▸ **Data to examine**
/-- PREFIX CB (R163): one step, the extended instruction, its total duration charged. -/
def Obligations.PrefixSlotRunsTheExtendedInstruction : Prop :=
  (∀ n b2 : Byte, decodeInstr 0xCB n b2 = decodeExtended n ∧ decodePrimary 0xCB n b2 = .prefixCb n) ∧
  (∀ (n : Byte) (s : State), exec (.prefixCb n) s = exec (decodeExtended n) s) ∧
  ∀ (n : Byte) (s : State), s.readable s.hl = true → ∃ t, exec (.prefixCb n) s = .next t ∧ exec (decodeExtended n) s = .next t

/-- LD r,r' (R200). -/
def Obligations.LoadRegisterFromRegister : Prop :=
  (∀ (dst src : Reg8) (b1 b2 : Byte), decodeInstr (0b01#2 ++ regCode dst ++ regCode src) b1 b2 = Form.ldReg dst src) ∧
  ∀ (dst src : Reg8) (s : State),
    exec (Form.ldReg dst src) s = .next { s.setReg dst (s.reg src) with pc := s.pc + 1, cyc := s.cyc + 1 }

/-- LD r,(HL) (R201). -/
def Obligations.LoadRegisterFromHl : Prop :=
  (∀ (dst : Reg8) (b1 b2 : Byte), decodeInstr (0b01#2 ++ regCode dst ++ 0b110#3) b1 b2 = Form.ldFromHl dst) ∧
  (∀ (dst : Reg8) (s : State) (v : Byte), s.busRead s.hl = .ok v →
    exec (Form.ldFromHl dst) s = .next { s.setReg dst v with pc := s.pc + 1, cyc := s.cyc + 2 }) ∧
  ∀ (dst : Reg8) (s : State) (r : Fault), s.busRead s.hl = .error r → exec (Form.ldFromHl dst) s = .fault r

/-- LD (HL),r (R202); `deliver` is the bus write of the region statements. -/
def Obligations.StoreRegisterAtHl : Prop :=
  (∀ (src : Reg8) (b1 b2 : Byte), decodeInstr (0b01110#5 ++ regCode src) b1 b2 = Form.ldToHl src) ∧
  (∀ (src : Reg8) (s : State), s.windowOpen s.hl = true →
    exec (Form.ldToHl src) s = .next { s.deliver s.hl (s.reg src) with pc := s.pc + 1, cyc := s.cyc + 2 }) ∧
  ∀ (src : Reg8) (s : State), s.windowOpen s.hl = false → exec (Form.ldToHl src) s = .fault .noCartridge

/-- LD r,d8 and LD (HL),d8 (R203, R204). -/
def Obligations.LoadImmediate : Prop :=
  (∀ (dst : Reg8) (d8 b2 : Byte), decodeInstr (0b00#2 ++ regCode dst ++ 0b110#3) d8 b2 = Form.ldRegImm dst d8) ∧
  (∀ d8 b2 : Byte, decodeInstr 0x36 d8 b2 = .ldIndHlD8 d8) ∧
  (∀ (dst : Reg8) (d8 : Byte) (s : State),
    exec (Form.ldRegImm dst d8) s = .next { s.setReg dst d8 with pc := s.pc + 2, cyc := s.cyc + 2 }) ∧
  (∀ (d8 : Byte) (s : State), s.windowOpen s.hl = true →
    exec (.ldIndHlD8 d8) s = .next { s.deliver s.hl d8 with pc := s.pc + 2, cyc := s.cyc + 3 }) ∧
  ∀ (d8 : Byte) (s : State), s.windowOpen s.hl = false → exec (.ldIndHlD8 d8) s = .fault .noCartridge

/-- The A loads (R205, R206, R209, R211, R213). The 16-bit operand is byte 2 ++ byte 1. -/
def Obligations.LoadAFromMemory : Prop :=
  (∀ lo hi : Byte, decodeInstr 0x0A lo hi = .ldAIndBc ∧ decodeInstr 0x1A lo hi = .ldAIndDe ∧
    decodeInstr 0xFA lo hi = .ldAIndA16 (hi ++ lo) ∧ decodeInstr 0xF0 lo hi = .ldhAIndA8 lo ∧ decodeInstr 0xF2 lo hi = .ldAIndC) ∧
  (∀ (s : State) (a16 : Word) (a8 v : Byte),
    (s.busRead (s.b ++ s.c) = .ok v → exec .ldAIndBc s = .next { s with a := v, pc := s.pc + 1, cyc := s.cyc + 2 }) ∧
    (s.busRead (s.d ++ s.e) = .ok v → exec .ldAIndDe s = .next { s with a := v, pc := s.pc + 1, cyc := s.cyc + 2 }) ∧
    (s.busRead a16 = .ok v → exec (.ldAIndA16 a16) s = .next { s with a := v, pc := s.pc + 3, cyc := s.cyc + 4 }) ∧
    (s.busRead (0xFF00 + a8.setWidth 16) = .ok v →
      exec (.ldhAIndA8 a8) s = .next { s with a := v, pc := s.pc + 2, cyc := s.cyc + 3 }) ∧
    (s.busRead (0xFF00 + s.c.setWidth 16) = .ok v →
      exec .ldAIndC s = .next { s with a := v, pc := s.pc + 1, cyc := s.cyc + 2 })) ∧
  ∀ (s : State) (a16 : Word) (r : Fault),
    (s.busRead (s.b ++ s.c) = .error r → exec .ldAIndBc s = .fault r) ∧
    (s.busRead (s.d ++ s.e) = .error r → exec .ldAIndDe s = .fault r) ∧
    (s.busRead a16 = .error r → exec (.ldAIndA16 a16) s = .fault r)

/-- The A stores (R207, R208, R210, R212, R214). -/
def Obligations.StoreAToMemory : Prop :=
  (∀ lo hi : Byte, decodeInstr 0x02 lo hi = .ldIndBcA ∧ decodeInstr 0x12 lo hi = .ldIndDeA ∧
    decodeInstr 0xEA lo hi = .ldIndA16A (hi ++ lo) ∧ decodeInstr 0xE0 lo hi = .ldhIndA8A lo ∧ decodeInstr 0xE2 lo hi = .ldIndCA) ∧
  (∀ (s : State) (a16 : Word),
    (s.windowOpen (s.b ++ s.c) = true →
      exec .ldIndBcA s = .next { s.deliver (s.b ++ s.c) s.a with pc := s.pc + 1, cyc := s.cyc + 2 }) ∧
    (s.windowOpen (s.d ++ s.e) = true →
      exec .ldIndDeA s = .next { s.deliver (s.d ++ s.e) s.a with pc := s.pc + 1, cyc := s.cyc + 2 }) ∧
    (s.windowOpen a16 = true →
      exec (.ldIndA16A a16) s = .next { s.deliver a16 s.a with pc := s.pc + 3, cyc := s.cyc + 4 }) ∧
    (s.windowOpen (s.b ++ s.c) = false → exec .ldIndBcA s = .fault .noCartridge) ∧
    (s.windowOpen (s.d ++ s.e) = false → exec .ldIndDeA s = .fault .noCartridge) ∧
    (s.windowOpen a16 = false → exec (.ldIndA16A a16) s = .fault .noCartridge)) ∧
  ∀ (s : State) (a8 : Byte),
    exec (.ldhIndA8A a8) s =
      .next { s.deliver (0xFF00 + a8.setWidth 16) s.a with pc := s.pc + 2, cyc := s.cyc + 3 } ∧
    exec .ldIndCA s = .next { s.deliver (0xFF00 + s.c.setWidth 16) s.a with pc := s.pc + 1, cyc := s.cyc + 2 }

/-- The post-increment and post-decrement forms (R215 to R218); HL is written whole, its two halves from the moved value. -/
def Obligations.TransferAThroughHlAndMoveHl : Prop :=
  (∀ b1 b2 : Byte, decodeInstr 0x22 b1 b2 = .ldIndHlIncA ∧ decodeInstr 0x32 b1 b2 = .ldIndHlDecA ∧
    decodeInstr 0x2A b1 b2 = .ldAIndHlInc ∧ decodeInstr 0x3A b1 b2 = .ldAIndHlDec) ∧
  (∀ (s : State) (hl : Word), hl = s.h ++ s.l →
    (s.windowOpen hl = true →
      exec .ldIndHlIncA s =
        .next { s.deliver hl s.a with
                h := (hl + 1).extractLsb' 8 8, l := (hl + 1).extractLsb' 0 8, pc := s.pc + 1, cyc := s.cyc + 2 } ∧
      exec .ldIndHlDecA s =
        .next { s.deliver hl s.a with
                h := (hl - 1).extractLsb' 8 8, l := (hl - 1).extractLsb' 0 8, pc := s.pc + 1, cyc := s.cyc + 2 }) ∧
    (s.windowOpen hl = false → exec .ldIndHlIncA s = .fault .noCartridge ∧ exec .ldIndHlDecA s = .fault .noCartridge) ∧
    (∀ v, s.busRead hl = .ok v →
      exec .ldAIndHlInc s =
        .next { s with
                a := v, h := (hl + 1).extractLsb' 8 8, l := (hl + 1).extractLsb' 0 8, pc := s.pc + 1, cyc := s.cyc + 2 } ∧
      exec .ldAIndHlDec s =
        .next { s with
                a := v, h := (hl - 1).extractLsb' 8 8, l := (hl - 1).extractLsb' 0 8, pc := s.pc + 1, cyc := s.cyc + 2 }) ∧
    ∀ r, s.busRead hl = .error r → exec .ldAIndHlInc s = .fault r ∧ exec .ldAIndHlDec s = .fault r)

/-- LD rr,d16 (R219), LD (a16),SP (R220), LD SP,HL (R221). -/
def Obligations.SixteenBitLoadsAndStoreOfSp : Prop :=
  (∀ (rr : Pair) (lo hi : Byte), decodeInstr (0b00#2 ++ pairCode rr ++ 0b0001#4) lo hi = Form.ldPair rr (hi ++ lo)) ∧
  (∀ lo hi : Byte, decodeInstr 0x08 lo hi = .ldIndA16Sp (hi ++ lo) ∧ decodeInstr 0xF9 lo hi = .ldSpHl) ∧
  (∀ (rr : Pair) (d16 : Word) (s : State),
    exec (Form.ldPair rr d16) s = .next { s.setPair rr d16 with pc := s.pc + 3, cyc := s.cyc + 3 }) ∧
  (∀ s : State, exec .ldSpHl s = .next { s with sp := s.h ++ s.l, pc := s.pc + 1, cyc := s.cyc + 2 }) ∧
  (∀ (a16 : Word) (s : State), s.windowOpen a16 = true → s.windowOpen (a16 + 1) = true →
    exec (.ldIndA16Sp a16) s =
      .next { (s.deliver a16 (s.sp.extractLsb' 0 8)).deliver (a16 + 1) (s.sp.extractLsb' 8 8) with
              pc := s.pc + 3, cyc := s.cyc + 5 }) ∧
  ∀ (a16 : Word) (s : State), s.windowOpen a16 = false ∨ s.windowOpen (a16 + 1) = false →
    exec (.ldIndA16Sp a16) s = .fault .noCartridge

/-- PUSH qq (R222). -/
def Obligations.PushPair : Prop :=
  (∀ (qq : StackPair) (b1 b2 : Byte), decodeInstr (0b11#2 ++ stackPairCode qq ++ 0b0101#4) b1 b2 = Form.push qq) ∧
  (∀ (qq : StackPair) (s : State), s.windowOpen (s.sp - 2) = true → s.windowOpen (s.sp - 1) = true →
    exec (Form.push qq) s =
      .next { (s.deliver (s.sp - 2) ((s.stackPair qq).extractLsb' 0 8)).deliver (s.sp - 1) ((s.stackPair qq).extractLsb' 8 8) with
              sp := s.sp - 2, pc := s.pc + 1, cyc := s.cyc + 4 }) ∧
  ∀ (qq : StackPair) (s : State), s.windowOpen (s.sp - 2) = false ∨ s.windowOpen (s.sp - 1) = false →
    exec (Form.push qq) s = .fault .noCartridge

/-- POP qq (R223); the PUSH and POP round trip the rule names is StackRoundTrip. -/
def Obligations.PopPair : Prop :=
  (∀ (qq : StackPair) (b1 b2 : Byte), decodeInstr (0b11#2 ++ stackPairCode qq ++ 0b0001#4) b1 b2 = Form.pop qq) ∧
  (∀ (s : State) (lo hi : Byte), s.busRead s.sp = .ok lo → s.busRead (s.sp + 1) = .ok hi →
    exec .popBc s = .next { s with b := hi, c := lo, sp := s.sp + 2, pc := s.pc + 1, cyc := s.cyc + 3 } ∧
    exec .popDe s = .next { s with d := hi, e := lo, sp := s.sp + 2, pc := s.pc + 1, cyc := s.cyc + 3 } ∧
    exec .popHl s = .next { s with h := hi, l := lo, sp := s.sp + 2, pc := s.pc + 1, cyc := s.cyc + 3 } ∧
    exec .popAf s =
      .next { s with a := hi, f := lo.extractLsb' 4 4 ++ 0b0000#4, sp := s.sp + 2, pc := s.pc + 1, cyc := s.cyc + 3 }) ∧
  (∀ (qq : StackPair) (s : State) (r : Fault), s.busRead s.sp = .error r → exec (Form.pop qq) s = .fault r) ∧
  ∀ (qq : StackPair) (s : State) (lo : Byte) (r : Fault), s.busRead s.sp = .ok lo → s.busRead (s.sp + 1) = .error r →
    exec (Form.pop qq) s = .fault r

/-- ADD and ADC (R251, R260 to R265). -/
def Obligations.AddAndAddWithCarry : Prop :=
  (∀ (o : Operand8) (b1 b2 : Byte), decodeInstr (0b10000#5 ++ operandCode o) b1 b2 = Form.alu .add o ∧
    decodeInstr (0b10001#5 ++ operandCode o) b1 b2 = Form.alu .adc o) ∧
  (∀ d8 b2 : Byte, decodeInstr 0xC6 d8 b2 = .addAD8 d8 ∧ decodeInstr 0xCE d8 b2 = .adcAD8 d8) ∧
  (∀ (s : State) (op : AluOp) (cin : Bool), (op = .add ∧ cin = false) ∨ (op = .adc ∧ cin = s.cf) →
    ∀ v r f : Byte, r.toNat = (s.a.toNat + v.toNat + cin.toNat) % 256 →
      f = packFlags (decide (r = 0)) false (decide (0x0F < s.a.toNat % 16 + v.toNat % 16 + cin.toNat))
        (decide (0xFF < s.a.toNat + v.toNat + cin.toNat)) →
      (∀ q, s.reg q = v → exec (Form.alu op (.reg q)) s = .next { s with a := r, f := f, pc := s.pc + 1, cyc := s.cyc + 1 }) ∧
      (s.busRead s.hl = .ok v → exec (Form.alu op .indHl) s = .next { s with a := r, f := f, pc := s.pc + 1, cyc := s.cyc + 2 }) ∧
      exec (Form.aluImm op v) s = .next { s with a := r, f := f, pc := s.pc + 2, cyc := s.cyc + 2 }) ∧
  ∀ (s : State) (r : Fault), s.busRead s.hl = .error r →
    exec .addAIndHl s = .fault r ∧ exec .adcAIndHl s = .fault r

/-- SUB, SBC and CP (R252, R266 to R271, R281 to R283). -/
def Obligations.SubtractWithBorrowAndCompare : Prop :=
  (∀ (o : Operand8) (b1 b2 : Byte), decodeInstr (0b10010#5 ++ operandCode o) b1 b2 = Form.alu .sub o ∧
    decodeInstr (0b10011#5 ++ operandCode o) b1 b2 = Form.alu .sbc o ∧
    decodeInstr (0b10111#5 ++ operandCode o) b1 b2 = Form.alu .cp o) ∧
  (∀ d8 b2 : Byte, decodeInstr 0xD6 d8 b2 = .subD8 d8 ∧ decodeInstr 0xDE d8 b2 = .sbcAD8 d8 ∧ decodeInstr 0xFE d8 b2 = .cpD8 d8) ∧
  (∀ (s : State) (op : AluOp) (cin : Bool),
    (op = .sub ∧ cin = false) ∨ (op = .sbc ∧ cin = s.cf) ∨ (op = .cp ∧ cin = false) →
    ∀ v r f x : Byte, (r.toNat : Int) = ((s.a.toNat : Int) - v.toNat - cin.toNat) % 256 →
      f = packFlags (decide (r = 0)) true (decide (s.a.toNat % 16 < v.toNat % 16 + cin.toNat))
        (decide (s.a.toNat < v.toNat + cin.toNat)) →
      x = (if op = .cp then s.a else r) →
      (∀ q, s.reg q = v → exec (Form.alu op (.reg q)) s = .next { s with a := x, f := f, pc := s.pc + 1, cyc := s.cyc + 1 }) ∧
      (s.busRead s.hl = .ok v → exec (Form.alu op .indHl) s = .next { s with a := x, f := f, pc := s.pc + 1, cyc := s.cyc + 2 }) ∧
      exec (Form.aluImm op v) s = .next { s with a := x, f := f, pc := s.pc + 2, cyc := s.cyc + 2 }) ∧
  ∀ (s : State) (r : Fault), s.busRead s.hl = .error r →
    exec .subIndHl s = .fault r ∧ exec .sbcAIndHl s = .fault r ∧ exec .cpIndHl s = .fault r

/-- AND, XOR and OR (R253 to R255, R272 to R280), bit by bit. -/
def Obligations.LogicalOperations : Prop :=
  (∀ (o : Operand8) (b1 b2 : Byte), decodeInstr (0b10100#5 ++ operandCode o) b1 b2 = Form.alu .and o ∧
    decodeInstr (0b10101#5 ++ operandCode o) b1 b2 = Form.alu .xor o ∧
    decodeInstr (0b10110#5 ++ operandCode o) b1 b2 = Form.alu .or o) ∧
  (∀ d8 b2 : Byte, decodeInstr 0xE6 d8 b2 = .andD8 d8 ∧ decodeInstr 0xEE d8 b2 = .xorD8 d8 ∧ decodeInstr 0xF6 d8 b2 = .orD8 d8) ∧
  (∀ (s : State) (op : AluOp) (v r f : Byte),
    (op = .and ∧ (∀ k, k < 8 → r.getLsbD k = (s.a.getLsbD k && v.getLsbD k)) ∧ f = packFlags (decide (r = 0)) false true false) ∨
    (op = .xor ∧ (∀ k, k < 8 → r.getLsbD k = (s.a.getLsbD k ^^ v.getLsbD k)) ∧ f = packFlags (decide (r = 0)) false false false) ∨
    (op = .or ∧ (∀ k, k < 8 → r.getLsbD k = (s.a.getLsbD k || v.getLsbD k)) ∧ f = packFlags (decide (r = 0)) false false false) →
      (∀ q, s.reg q = v → exec (Form.alu op (.reg q)) s = .next { s with a := r, f := f, pc := s.pc + 1, cyc := s.cyc + 1 }) ∧
      (s.busRead s.hl = .ok v → exec (Form.alu op .indHl) s = .next { s with a := r, f := f, pc := s.pc + 1, cyc := s.cyc + 2 }) ∧
      exec (Form.aluImm op v) s = .next { s with a := r, f := f, pc := s.pc + 2, cyc := s.cyc + 2 }) ∧
  ∀ (s : State) (r : Fault), s.busRead s.hl = .error r →
    exec .andIndHl s = .fault r ∧ exec .xorIndHl s = .fault r ∧ exec .orIndHl s = .fault r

▸ **Your objective**
Only the lines from the first one of the listing up to and including the line where "(∀ (src : Reg8) (s" appears are wanted, reproduced exactly.

▸ **Exercise solution**
/-- PREFIX CB (R163): one step, the extended instruction, its total duration charged. -/
def Obligations.PrefixSlotRunsTheExtendedInstruction : Prop :=
  (∀ n b2 : Byte, decodeInstr 0xCB n b2 = decodeExtended n ∧ decodePrimary 0xCB n b2 = .prefixCb n) ∧
  (∀ (n : Byte) (s : State), exec (.prefixCb n) s = exec (decodeExtended n) s) ∧
  ∀ (n : Byte) (s : State), s.readable s.hl = true → ∃ t, exec (.prefixCb n) s = .next t ∧ exec (decodeExtended n) s = .next t

/-- LD r,r' (R200). -/
def Obligations.LoadRegisterFromRegister : Prop :=
  (∀ (dst src : Reg8) (b1 b2 : Byte), decodeInstr (0b01#2 ++ regCode dst ++ regCode src) b1 b2 = Form.ldReg dst src) ∧
  ∀ (dst src : Reg8) (s : State),
    exec (Form.ldReg dst src) s = .next { s.setReg dst (s.reg src) with pc := s.pc + 1, cyc := s.cyc + 1 }

/-- LD r,(HL) (R201). -/
def Obligations.LoadRegisterFromHl : Prop :=
  (∀ (dst : Reg8) (b1 b2 : Byte), decodeInstr (0b01#2 ++ regCode dst ++ 0b110#3) b1 b2 = Form.ldFromHl dst) ∧
  (∀ (dst : Reg8) (s : State) (v : Byte), s.busRead s.hl = .ok v →
    exec (Form.ldFromHl dst) s = .next { s.setReg dst v with pc := s.pc + 1, cyc := s.cyc + 2 }) ∧
  ∀ (dst : Reg8) (s : State) (r : Fault), s.busRead s.hl = .error r → exec (Form.ldFromHl dst) s = .fault r

/-- LD (HL),r (R202); `deliver` is the bus write of the region statements. -/
def Obligations.StoreRegisterAtHl : Prop :=
  (∀ (src : Reg8) (b1 b2 : Byte), decodeInstr (0b01110#5 ++ regCode src) b1 b2 = Form.ldToHl src) ∧
  (∀ (src : Reg8) (s : State), s.windowOpen s.hl = true →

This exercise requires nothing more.